One unique weapon system showcased in the report is China’s new space-based nuclear weapon, called a fractional orbital bombardment system, or FOBS.
The advancement “raises the possibility that China could permanently deploy nuclear weapons in space, effectively adding a fourth leg to its nascent nuclear triad,” the report said.
The current Chinese triad, like that of the U.S. military, comprises ground-based nuclear missiles, missile submarines and bombers.
“China’s deployment of such a [FOBS] system would deprive the United States of early warning” and increase the danger of a nuclear conflict, the report said.
As with past annual reports, the new China commission report includes developments in security and economic relations and makes recommendations for U.S. policymakers.
The sections on U.S.-China trade and economic matters included an examination of how China uses financing deals with foreign nations to promote its goals and the impact of the Biden administration’s “de-risking” policy to protect U.S. interests from Chinese actions on issues such as supply chain resilience and technology transfers.
The report includes a section on how China is using heavy-handed and aggressive measures against its regional neighbors while challenging international norms and exploiting the weaknesses of open societies.
Influence operations
A section of the report focuses on China’s aggressive efforts to shape public and elite opinion around the world in support of its policies.
“Under Xi’s rule, China’s overseas influence activities are now more prevalent, institutionalized, technologically sophisticated, and aggressive than under his predecessors,” the report said.
Chinese military basing facilities are growing, and espionage operations are “intensified,” showing increased sophistication against foreign spy targets, the report said.
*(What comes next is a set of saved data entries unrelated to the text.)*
-- ==== Sys2Proof/Syntax.lean ====
section
/-! DEFINITION. The syntax: one constructor of `Instr` per row of spec/opcode_table.json.

Control-core words (R23-R46), engine launch words (R229), strip words (R285-R314) and the steps that
no word names (host writes, scheduler moves, deliveries, firmware actions). The fields of a word stand under the
names the opcode table gives them; `y` is the A bit and a `s : Bool` the S bit. A step that no word names carries what
the manual leaves to the outside world (who writes, which message arrives). -/

namespace Sys2Proof

/-- A row of an HBM bank, as the retirement list names it (R167). -/
structure RowId where
  stack : BitVec 3
  chan : BitVec 5
  pch : BitVec 1
  bank : BitVec 6
  row : BitVec 17
  cause : BitVec 8
deriving DecidableEq, Repr

/-- One entry of the window table of R187: both doublewords. -/
structure WinEntry where
  d0 : Word
  d1 : Word
deriving DecidableEq, Repr

/-- A unit that holds an access table (R407). -/
inductive AccessUnit where
  | hbm (stack : BitVec 3)
  | slice (n : BitVec 6)
  | cxl (port : BitVec 1)
  | cellRemote (cell : BitVec 9)
  | config
deriving DecidableEq, Repr

/-- The configuration-port writes that have no row of their own (R152): the firmware-set state of the chapters named. -/
inductive ConfigWrite where
  | pageRoot (part : BitVec 4) (root : BitVec 52)             -- R154
  | cells (part : BitVec 4) (ids : List (BitVec 9))           -- R75, R118
  | membership (part : BitVec 4) (memb : BitVec 5)            -- R84
  | watchdog (part : BitVec 4) (ms : Nat)                     -- R91
  | counterPart (ctr : BitVec 16) (part : BitVec 4)           -- R121
  | window (pkg : BitVec 9) (wid : BitVec 16) (e : WinEntry)  -- R187
  | access (u : AccessUnit) (i : BitVec 8) (d0 d1 : Word)     -- R407
  | maxk (v : BitVec 16)                                      -- R15
  | disableCell (cell : BitVec 9)                             -- R419, R267
  | strips (cell : BitVec 9) (healthy : BitVec 18)            -- R267
  | shadow (mib : Nat)                                        -- R153
  | cxlCapacity (port : BitVec 1) (bytes : Nat)               -- R152, R392
  | decay (ms : Nat)                                          -- R161
  | evictThreshold (part : BitVec 4) (pages : Nat)            -- R165
  | freePages (part : BitVec 4) (pages : Nat)                 -- R165: HBM frames of the partition that are free
  | windowBase (base : BitVec 52)                             -- R187
  | hostWrite (vf : BitVec 5) (pa : BitVec 52) (bytes : List Byte) -- R392, R407: the host writes HBM
  | hostRead (vf : BitVec 5) (pa : BitVec 52) (n : Nat)       -- R392, R407: the host reads HBM
  | strict (frame : Option Nat) (die : BitVec 2) (v : Bool)   -- R178, R179
  | lfsr (site : BitVec 9) (seed : BitVec 16)                 -- R176
  | torus (sx sy sz : BitVec 4) (pkg : BitVec 9)              -- R372
  | eventRing (part : BitVec 4) (base : BitVec 52) (k : Nat)  -- R400
  | eventCons (part : BitVec 4) (cons : Word)                 -- R400: the host's consumer count as firmware reads it
  | powerLimit (watts : Nat)                                  -- R409
  | debug (part : BitVec 4) (on : Bool)                       -- R410
  | revoke (part : BitVec 4) (pfn : BitVec 36)                -- R159
  | memory (pa : BitVec 52) (bytes : List Byte)               -- page tables and pages firmware prepares (R154, R155)
  | swapOut (part : BitVec 4)                                 -- R358: firmware halts a partition for a swap
  | save (task : Nat)                                         -- R127: the scheduler needs the cells of a task
  | frames (part : BitVec 4) (base : BitVec 52)               -- R127: HBM for saved contexts
  | queueOut (q : BitVec 12)                                  -- R398: the scheduler saves a queue's descriptor
  | kettleRead                                                -- R403: the Kettle reads its event queue
deriving DecidableEq, Repr
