-- ==== Sys2Proof/Machine/MemSys.lean ====
section
/-! DEFINITION. The memory system: what a target does with a request and what its response does (R104, R105, R185,
R187-R192, R198-R202, R407), the handle walk (R158), revocation (R159), heat (R161), migration (R162, R163), windows
(R193), eviction (R165) and rows (R166, R167). -/

namespace Sys2Proof.Machine

/-! ### Physical memory (R152, R161-R163, R166) -/

/-- 256-byte sectors that a range meets (R162). -/
def sectorsOf (pa n : Nat) : List Nat := range (pa / 256) ((pa + n - 1) / 256 + 1 - pa / 256)

/-- Write bytes that lie within one 64 KiB frame: a migrating page marks its sectors dirty, or holds the write (R162). -/
def storePhysical (s : State) (pa : Nat) (bs : List Byte) : State :=
  match migrationAt s pa with
  | none => { s with mem := writeBytes s.mem pa bs }
  | some (die, m) =>
    if m.step.holds then
      { s with migrations := put s.migrations die { m with held := m.held ++ [(pa, bs)] } }
    else
      { s with
        mem := writeBytes s.mem pa bs
        migrations := put s.migrations die { m with dirty := (sectorsOf pa bs.length).foldl insertNum m.dirty } }

/-- A migration keeps an access from being served now: the source's hold buffer is full, or the destination still
defers (R162). -/
def migrationBlocks (s : State) (pa n : Nat) (writes : Bool) : Bool :=
  s.migrations.any fun (_, m) =>
    (writes && m.step.holds && decide (64 ≤ m.held.length) && m.src.toNat * 0x10000 < pa + n && pa < m.src.toNat * 0x10000 + m.bytes)
    || (m.step == .switched && m.dst.toNat * 0x10000 < pa + n && pa < m.dst.toNat * 0x10000 + m.bytes)

/-- Bytes of the range are uncorrectable (R166). -/
def poisoned (s : State) (pa n : Nat) : Bool := poisonMeets s.poison pa n

/-- Unit whose access table governs an address; host memory and unpopulated addresses have none (R407). -/
def tableOf (fw : Firmware) (pa : Nat) : Option Nat :=
  if populatedAt fw pa then
    match regionOf pa with
    | some 3 => none
    | _ => some (controllerOf fw pa)
  else none

/-- An access table admits a request: some valid entry matches its master kind, its partition, for a remote package the
package, the permission and every byte (R407). -/
def admits (s : State) (unit : Nat) (mkind : Nat) (part : BitVec 4) (dev : BitVec 9) (perm : Nat) (lo hi : Nat) : Bool :=
  (List.range 256).any fun i =>
    match look s.access (unit * 256 + i) with
    | none => false
    | some (d0, d1) =>
      bit d0 63 && bit d0 perm && (field d0 57 3).toNat == mkind && field d0 53 4 == part &&
      (mkind != 1 || field d0 44 9 == dev) &&
      decide ((field d0 0 36).toNat ≤ lo / 0x10000) && decide (hi / 0x10000 ≤ (field d1 0 36).toNat)

/-- Permission bit of a request kind (R407). -/
def permBit : Access → Nat
  | .load _ _ => 62
  | .line _ => 62
  | .store _ => 61
  | .amo _ _ _ _ => 60

/-- A physical access of a requester of this package is admitted: by the table of the unit that serves it; host memory
has no table; an unpopulated address no unit (R152, R407). -/
def admitsPhysical (s : State) (mkind : Nat) (part : BitVec 4) (dev : BitVec 9) (perm : Nat) (pa n : Nat) : Bool :=
  !reservedShadow s.fw pa n &&
  match tableOf s.fw pa with
  | some u => populated s.fw pa n && admits s u mkind part dev perm pa (pa + n - 1)
  | none => regionOf pa == some 3

/-- An HBM or CXL controller serves an access: the sixty-fourth is sampled into its frame's heat (R161). Of the accesses
that R161 neither lists nor excludes, the scheduler's are counted; page-table walks and window-table reads are not (DESIGN
CHOICE, assumption 54). -/
def sampleHeat (s : State) (pa : Nat) : State :=
  match regionOf pa with
  | some 1 | some 2 =>
    let k := controllerOf s.fw pa
    let n := peek (0 : BitVec 6) s.heatTick k + 1
    let s' := { s with heatTick := poke 0 s.heatTick k n }
    if n = 0 then
      let f := pa / 0x10000
      let h := peek (0 : Byte) s.heat f
      { s' with heat := poke 0 s'.heat f (if h = 255 then h else h + 1) }
    else s'
  | _ => s

/-! ### Atomics (R185) -/

/-- The new value of an atomic over `size` bytes; none where it writes nothing. -/
def atomicResult (op : BitVec 4) (size : Nat) (old v v2 : Word) : Option Word :=
  let w := extend true size old
  let x := extend true size v
  let uw := extend false size old
  let ux := extend false size v
  match op.toNat with
  | 0 => some (old + v)
  | 1 => some v
  | 2 => if uw = ux then some v2 else none
  | 3 => some (if w.slt x then old else v)
  | 4 => some (if w.slt x then v else old)
  | 5 => some (if uw.ult ux then old else v)
  | 6 => some (if uw.ult ux then v else old)
  | 7 => some (old &&& v)
  | 8 => some (old ||| v)
  | _ => some (old ^^^ v)

/-! ### Performing a request at its target (R183-R192, R198, R201) -/

/-- What a target does with a request. -/
inductive Served where
  /-- it cannot be performed yet -/
  | blocked
  | refused (code : TrapCode)
  | done (vals : List Word) (s : State)
  /-- a scratch read of an empty word -/
  | deferred

/-- The access writes the bytes at its target as they stand: a `cas` whose comparison fails does not (R185). -/
def writesNow (s : State) (m : Msg) (pa : Nat) : Bool :=
  match m.kind with
  | .store _ => true
  | .amo op v v2 _ => (atomicResult op m.size (wordOf (servedBytes s pa m.size)) v v2).isSome
  | _ => false

/-- Perform an admitted access at a physical address (R183, R201, R202). A step of a line load reads a part of its line;
the line counts as one access, at its first bytes (R161). -/
def performPhysical (s : State) (m : Msg) (pa : Nat) : Served :=
  if migrationBlocks s pa m.size (writesNow s m pa) then .blocked
  else if poisoned s pa m.size then .refused .ecc
  else
    let s' := match m.kind with
      | .line _ => if pa % 128 = 0 then sampleHeat s pa else s
      | _ => sampleHeat s pa
    match m.kind with
    | .load sg _ => .done [extend sg m.size (wordOf (servedBytes s pa m.size))] s'
    | .line _ => .done (dwords (m.size / 8) (servedBytes s pa m.size)) s'
    | .store v => .done [] (storePhysical s' pa (bytesOf v.toNat m.size))
    | .amo op v v2 _ =>
      let old := wordOf (servedBytes s pa m.size)
      match atomicResult op m.size old v v2 with
      | none => .done [extend true m.size old] s'
      | some new => .done [extend true m.size old] (storePhysical s' pa (bytesOf new.toNat m.size))

/-- Perform a request at the scratch of cell `t` (R104, R105, R192, R201). -/
def performScratch (s : State) (m : Msg) (t : Nat) (part : BitVec 4) : Served :=
  match look s.cells t with
  | none => .blocked
  | some c =>
    let u := unitKey (.cellRemote (BitVec.ofNat 9 t))
    if !admits s u 0 part 0 (permBit m.kind) m.addr (m.addr + m.size - 1) then .refused .access
    else
      match m.kind with
      | .load sg _ =>
        if isEmpty c m.addr then .deferred else .done [extend sg m.size (readWord c.mem.scratch m.addr m.size)] s
      | .line _ =>
        if isEmpty c m.addr then .deferred else .done (dwords (m.size / 8) (readBytes c.mem.scratch m.addr m.size)) s
      | .store v =>
        if meetsFull c m.addr then .refused .presence
        else .done [] (storeScratch s t m.addr (bytesOf v.toNat m.size))
      | .amo op v v2 _ =>
        if presenceMode c m.addr then .refused .presence
        else
          let old := readWord c.mem.scratch m.addr m.size
          match atomicResult op m.size old v v2 with
          | none => .done [extend true m.size old] s
          | some new => .done [extend true m.size old] (storeScratch s t m.addr (bytesOf new.toNat m.size))

/-- The entry's bytes in this package's table are uncorrectable: a read of them is ECC (R166, R187). -/
def windowPoisoned (s : State) (pkg : BitVec 9) (wid : BitVec 16) : Bool :=
  pkg == s.fw.pkg && poisoned s (s.fw.windowBase + 16 * wid.toNat) 16

/-- The checks of R188 that the table entry decides. -/
def windowAllows (e : WinEntry) (k : Access) (off size : Nat) : Bool :=
  bit e.d0 63 && bit e.d0 (permBit k) && (field e.d1 0 24 != 0) &&
  decide (off + size ≤ (field e.d1 0 24).toNat * 65536)

/-- The shorter ways round along one torus dimension, `true` for +: both at half-way, + first (R373). -/
def torusWays (src dst n : Nat) : List Bool :=
  let d := (dst + n - src) % n
  if d = 0 then [] else if 2 * d < n then [true] else if 2 * d = n then [true, false] else [false]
Chinese surveillance and military facilities deployed in Cuba could lead to electronic spying against people in the United States.
China could use the Cuban facilities to monitor and potentially disrupt U.S. military deployments and material shipments during a war, the report said. A naval base for Chinese military forces is being built in Cambodia.
According to the report, China is even seeking to control access to the moon for strategic purposes.
“Beijing is working to establish a long-term presence in space, which it seeks to accomplish by first dominating the cislunar domain, or the space between Earth and the moon,” the report said, noting plans by China to build a lunar base by 2030.
The report quotes Jeff Gossel, an analyst with the Air Force National Air and Space Intelligence Center, as saying a Chinese satellite orbiting the moon “could allow China to fly to the far side of the moon and attack U.S. satellites in geosynchronous orbits.”